# Life after High School



## sernx (Aug 15, 2005)

I've been reading around the students forum and I have some questions for people who are going to college or went to college. Do you like it, or regret it? 
For those of you who say that college is better than high school, do you go to college exclusively? What kind of school is it, a UC? Do you live with your parents, or commute to college?

The reason I am asking is because I am a high school senior and college applications are going to due in like a month.. I don't know what I am going to do. I don't have any friends in high school so I am pretty much by myself. Some background info- I live in the Bay Area and it's heavily populated. My high school has over 2000 students and I am pretty much left alone because I am too quiet. After all, when there are over hundreds of other people you can befriend, why would you choose the weird shy one? :stu

Because of my SA tendencies, I am most likely going to commute to the closest college. Is this a good idea or bad? I know I probably won't get the college experience or make any friends through this path.. but I am too scared to be in a dorm or with other people. Can anyone tell me their experiences? Should I take the risk? Of course I might not even get into any UCs, but I would like to know what I should strive for. My feelings about this are so contradictory. Most of the time, I just want to be left alone and not bother, but on the other hand, sometimes I really wonder if I am going to be alone and afraid of interacting with people for the rest of my life.
I guess I'm just looking for some outside views/advice on this from people who are and have gone to college. HELP!


----------



## greywolf_256 (Aug 16, 2004)

If you go the dorm route, chances are you will end up with a room-mate. I recall my first roomie. He was a real party animal. Smoked, drank, and left used tobacco (chum?) in containers all over the place. The dorm rooms were suites, with four people using a bathroom. I usually just stayed in the library studying late, then went back to my room and went to bed. I'd watch TV if he was with his friends. He even brought a girl back to the room late at night while I was in bed. While he wasn't mean to me, he eventually got tired of me, and told me of a vacant room down the hall and strongly urged me to take it. 

Thankfully, after that my parents moved to another state, and I switched to a bigger university, and got a private room. The drawback to that was having to use communal showers, but hey, at least I didn't have a roommate!

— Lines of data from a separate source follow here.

-- ==== Sys2Proof/Machine/CombineArrive.lean ====
section
/-! DEFINITION. Requests before the home slice of a combine buffer: dispatches, puts of this chip and of another, the bytes
of a held row, cancels and slots granted (15 R364 to R366, R369, R465). -/
namespace Sys2Proof.Machine

/-- A held row refused after all (R366): combine-misuse in its sender; where the block of the sender has ended, its
fault domain ends. -/
def revoke (name tok : Nat) (r : Row) (s : State) : List Effect :=
  if r.chip ≠ 0 then
    chain s [fun s => [.cmbReqs (s.cmbReqs.filter fun q => !q.promised r.tag)],
      fun s => [.fab { s.fab with sent := s.fab.sent ++ [⟨1, r.chip - 1, s.spray (r.chip - 1) 0,
        [r.src, s.deviceEpoch % 2, 0, 0, 4]⟩] }]]
  else if (find s.blocks (blockOf r.k)).isSome && s.blockName (blockOf r.k) == r.src then
    refuseLane r.k r.sl r.lane name 2 tok r.expert s
  else match s.dist.launches.find? fun l => l.jidx == r.src / 2 ^ 32 with
    | none => []
    | some l => endDomain s l.ctx l.domain 0x10

/-- A request before the home slice, its row's bytes at hand (R366). -/
def applyReq (q : CmbReq) (line : Bool) (bytes : List Byte) (s : State) : List Effect :=
  match if bits q.name 17 0 = 0 then s.cmb q.ctx (nameBuf q.name) else none with
  | none => decided q (.refused 0) 0 s
  | some x =>
    match x.judge q line with
    | .waits => if q.stage = 1 then [] else
        [.cmbReqs ((s.cmbReqs.filter fun r => r.id ≠ q.id) ++ [{ q with stage := 1 }])]
    | .held =>
      let r := x.accept q bytes
      chain s ([setCmb r.1, decided q .held (bRowBytes x.desc)] ++ r.2.map fun y => revoke q.name q.tok y)
    | .late => chain s [lateRow x.ctx x.buf q.tok (q.experts.headD 0) (if q.chip = 0 then s.chip else q.chip - 1),
        decided q .late 0]
    | .discarded => chain s [setCmb { x with dup := x.dup + 1 }, decided q .discarded 0]
    | .refused m => decided q (.refused m) 0 s

/-- The row of a put read by the copy engine (R364, R271), its own shared memory or global: the address of the first
poisoned sector, or of the first page that fails. -/
def State.readRow (s : State) (q : CmbReq) (n : Nat) : Except (Nat × LaneFault) (List Byte × Option Nat × List Effect) :=
  let b := blockOf q.k
  match generic q.rowAddr with
  | .shared _ off =>
    let x : Piece := ⟨q.rowAddr, { sp := .shared b, off }, n⟩
    if off + n ≤ (s.blk b).img.shblk then .ok (s.engineRead (x.p, n), s.spoiledAt x, []) else .error (q.rowAddr, protection)
  | .virt va => s.engineBytes q.ctx (!q.priv) va n
  | _ => .error (q.rowAddr, protection)

/-- The trap of a row's read (R271) at the address that failed, named by the lane. A put has no descriptor, so DESC of the
copy extension is free. -/
def rowTrap (s : State) (q : CmbReq) (addr : Nat) (e : LaneFault) : Trap :=
  let desc := Config.freeNat (1048576 * s.fresh + 800000) % 2 ^ 256
  { engineTrap ((s.warp q.k).readM 14).toNat 0 addr e (engineExt desc q.wordv 0 addr e.code 0) with lmask := 2 ^ q.lane }

/-- A put's row meets a fault: `stop` is the stage at a first-touch page, `fail` what another fault leads to. -/
def rowFault (q : CmbReq) (stop : Nat) (fail : State → List Effect) (addr : Nat) (e : LaneFault) (s : State) : List Effect :=
  let t := rowTrap s q addr e
  chain s [if t.first then setReq { q with stage := stop } else fail,
    fun s => deferTrap s q.k (if t.first then engineSlice s q.k else q.sl) t]

/-- A put's row is read and given on, or its fault taken. -/
def withRow (q : CmbReq) (n stop : Nat) (fail : State → List Effect) (f : List Byte → State → List Effect) (s : State) :
    List Effect :=
  match s.readRow q n with
  | .error e => rowFault q stop fail e.1 e.2 s
  | .ok (_, some a, es) => chain s [fun _ => es, rowFault q stop fail a { code := 0x12 }]
  | .ok (bytes, none, es) => chain s [fun _ => es, f bytes]

/-- CMB_DISPATCH_ARRIVE (R366). -/
def execCmbDispatchArrive (id : Nat) (s : State) : Out :=
  match s.cmbReqs.find? fun q => q.id == id && !q.put && q.stage == 0 with
  | none => commit s []
  | some q => if s.cutWaits q then commit s [] else commit s (applyReq q (s.inLine q) [] s)

/-- A put whose row cannot be read tells the chip that holds its place (R465). -/
def cancelRow (q : CmbReq) (s : State) : List Effect :=
  let chip := nameChip q.name
  chain s [endReq q, fun s => [.fab { s.fab with sent := s.fab.sent ++ 
    [⟨0, chip, s.spray chip 0, [q.tag, 8, 0, 0, q.epoch % 2]⟩] }]]

/-- The bytes of an accepted put sent to the chip that holds its place (R465 part 2), or a cancel. -/
def sendRow (q : CmbReq) (s : State) : List Effect :=
  let chip := nameChip q.name
  if !s.maySend q.k then setReq { q with stage := 4 } s
  else
    withRow q q.len 4 (cancelRow q)
      (fun bytes s => chain s [setReq { q with stage := 5 }, fun s =>
        sendReq s { id := 0, k := q.k, sl := q.sl, kind := 7, pa := chip * 2 ^ 43, size := q.len, lanes := 2 ^ q.lane
                    plane := 0, op := 0, dest := [], ty := 0, copy := q.id } chip (bytes.map BitVec.toNat)]) s

/-- CMB_PUT_ARRIVE (R364 to R366): a put reaches its home slice, the row of this chip's sender read by its copy
engine; for one accepted on another chip, its stopped row is read again (R465). -/
def execCmbPutArrive (id : Nat) (s : State) : Out :=
  match s.cmbReqs.find? fun q => q.id == id && q.put with
  | none => commit s []
  | some q =>
    if s.cutWaits q && (decide (q.chip ≠ 0) || nameChip q.name == s.chip) then commit s []
    else if q.chip ≠ 0 then commit s (if q.stage = 0 then applyReq q (s.inLine q) [] s else [])
    else if nameChip q.name ≠ s.chip then commit s (if q.stage = 4 && !s.handling q.k then sendRow q s else [])
    else if q.stage = 0 || (q.stage = 3 && !s.handling q.k) then
      let n := match s.cmb q.ctx (nameBuf q.name) with
        | some x => if bits q.name 17 0 = 0 then bRowBytes x.desc else 0
        | none => 0
      commit s (withRow q n 3 (endReq q) (fun bytes s => applyReq q (s.inLine q) bytes s) s)
    else commit s []

/-- CMB_SLOT_GRANT (R365): a waiting request takes a slot that a release freed, or one its token has by now; the list of
requests keeps those that wait in the order of their arrival. -/
def execCmbSlotGrant (id : Nat) (s : State) : Out :=
  match s.cmbReqs.find? fun q => q.id == id && q.stage == 1 with
  | none => commit s []
  | some q =>
    match s.cmb q.ctx (nameBuf q.name) with
    | none => commit s (decided q (.refused 0) 0 s)
    | some x =>
      let line := (s.cmbReqs.takeWhile fun r => r.id != q.id).any fun r => r.stage == 1 && r.ctx == q.ctx && r.name == q.name
        && x.home r.tok == x.home q.tok && (x.slot r.tok).isNone
      if x.judge q line = .waits then commit s []
      else if q.put && q.chip == 0 then
        commit s (withRow q (bRowBytes x.desc) 1 (endReq q) (fun bytes s => applyReq q line bytes s) s)
      else commit s (applyReq q line [] s)

/-- A row of a buffer that waits for its bytes, by the name of its request. -/
def State.rowOf (s : State) (id : Nat) : Option (Cmb × Slot × Row) :=
  s.cmbs.findSome? fun x => x.slots.findSome? fun y =>
    (y.rows.find? fun r => r.tag == id && !r.arrived).map fun r => (x, y, r)

/-- The bytes of a held row come (R465): at a slot made Ready or released meanwhile the row is late. -/
def landRow (id : Nat) (bytes : List Byte) (s : State) : List Effect :=
  match s.rowOf id with
  | some (x, y, r) =>
    let rest := y.rows.filter fun z => z.tag ≠ id
    if 3 ≤ y.st then chain s [setCmb (x.setSlot { y with rows := rest }), lateRow x.ctx x.buf y.tok r.expert (r.chip - 1)]
    else setCmb (x.setSlot { y with rows := rest ++ [{ r with bytes, arrived := true }] }.settle) s
  | none =>
    match s.cmbs.findSome? fun x => (x.stale.find? fun p => p.2.tag == id).map fun p => (x, p) with
    | none => []
    | some (x, t, r) =>
      chain s [setCmb { x with stale := x.stale.filter fun p => p.2.tag ≠ id }, lateRow x.ctx x.buf t r.expert (r.chip - 1)]

/-- The chip whose row a name stands for, plus one. -/
def State.rowChip (s : State) (id : Nat) : Nat := ((s.cmbReqs.find? (·.promised id)).map CmbReq.chip).getD 0

/-- The request of a row whose bytes have come is gone, and its sender has its acknowledgement (R230, R465). -/
def ackRow (id plane : Nat) (s : State) : List Effect :=
  match s.cmbReqs.find? (·.promised id) with
  | none => []
  | some q => chain s [dropReq q,
      fun s => [.fab { s.fab with sent := s.fab.sent ++ 
        [⟨1, q.chip - 1, plane, [q.tag, s.deviceEpoch % 2, 0, 0]⟩] }]]

/-- CMB_ROW_BYTES (R465): the bytes of a put of another chip arrive; a post-cut row waits for the local cut (R411), a
pre-cut one after it is logged (R413). -/
def execCmbRowBytes (id : Nat) (bytes : List Byte) (plane parity : Nat) (s : State) : Out :=
  let key := channelKey (s.rowChip id - 1) plane 0
  let s1 := applyAll (packetArrives key parity s) s
  if !s.vil.keys then commit s []
  else if s1.snap.st = 1 && decide (parity % 2 = s1.snap.n % 2) then commit s (packetArrives key parity s)
  else commit s (chain s [
    packetArrives key parity,
    fun s => if s.toLog key parity then logRequest key (7 :: id :: bytes.map BitVec.toNat) s else [],
    landRow id bytes, ackRow id plane])

/-- The place held for a row is dropped, as if the row had never arrived (R465). -/
def dropPlace (id : Nat) (s : State) : List Effect :=
  match s.rowOf id with
  | none => [.cmbs (s.cmbs.map fun x => { x with stale := x.stale.filter fun p => p.2.tag ≠ id })]
  | some (x, y, _) =>
    let rest := y.rows.filter fun z => z.tag ≠ id
    setCmb (if rest.isEmpty && y.disp.isNone && y.st < 3 then x.freeSlot y.tok else x.setSlot { y with rows := rest }) s

/-- CMB_CANCEL (R465, R405): the sender of a row could not read it. -/
def execCmbCancel (id : CancelOf) (s : State) : Out :=
  if !s.vil.keys then commit s []
  else commit s (chain s [
    packetArrives (channelKey id.via.chip id.via.plane 0) id.via.parity,
    fun s => match s.cmbReqs.find? (·.promised id.id) with
      | none => []
      | some q => chain s [dropReq q, dropPlace id.id]])

end Sys2Proof.Machine
end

I did have a couple scary experiences in the freshman dorms, because I kept to myself. I was harassed, people banged on my door, I often found porn tapped to my dry erase board, they banged on my windows. One time, I forgot to lock my door and this drunk guy just walked in and offered me a beer. I told him to get out, and his buddies came over and started threatening my life. So, if I were in your place, I would commute my freshman year, then if you want to live on campus, get a room in the upper-classmen dorms. I never had any problems with the people there. Or just get an apartment if you are able. 

As far as classes go, some professors will require that you participate in class discussions, some have group projects that you have to present to the class, and some are strictly lecture (my favorite). I guess I was always lucky in not having to actually having to present anything, as long as I went up with my group. What I did was talk to the professor way before presentation day, and they were understanding. You should also let your group know when you first meet about your anxiety. 

I admit, when there was going to be a group discussion, I usually skipped. But, some professors are strict on attendence, so you may have to bite the bullet and go. One of my classes had alot of group discussion, some sociology class, and I missed almost half the quarter. I missed so many days, that I didn't know that the professor had decided to give the final exam earlier than sceduled, and I was lucky to have shown up that day. Although I made As and Bs on all the tests, my grade in the end was a C- because I missed so much.

I always sat in the back of the class. It's best to get there early to get a good seat, however there were times, when my classes were back to back and it wasn't always possible. The larger the classes the better I always thought. The instructor is less likely to call on people. 

I never made any real friends in college. I just kept to myself. But, I don't regret it. I have a BA in psychology for my efforts and it was nice to be on my own. No one around to bother you. 

The first college I attended was small and private. Since it was so small, they didn't have many private rooms. The second one was a much larger public univeristy. Life was easier there, except for my time in the freshman dorms.


----------



## El Conquistador (Sep 7, 2005)

Some schools have programs where you can request individual roommates for the next semester(s).

Do that if you have a friend going to the same college as you.


----------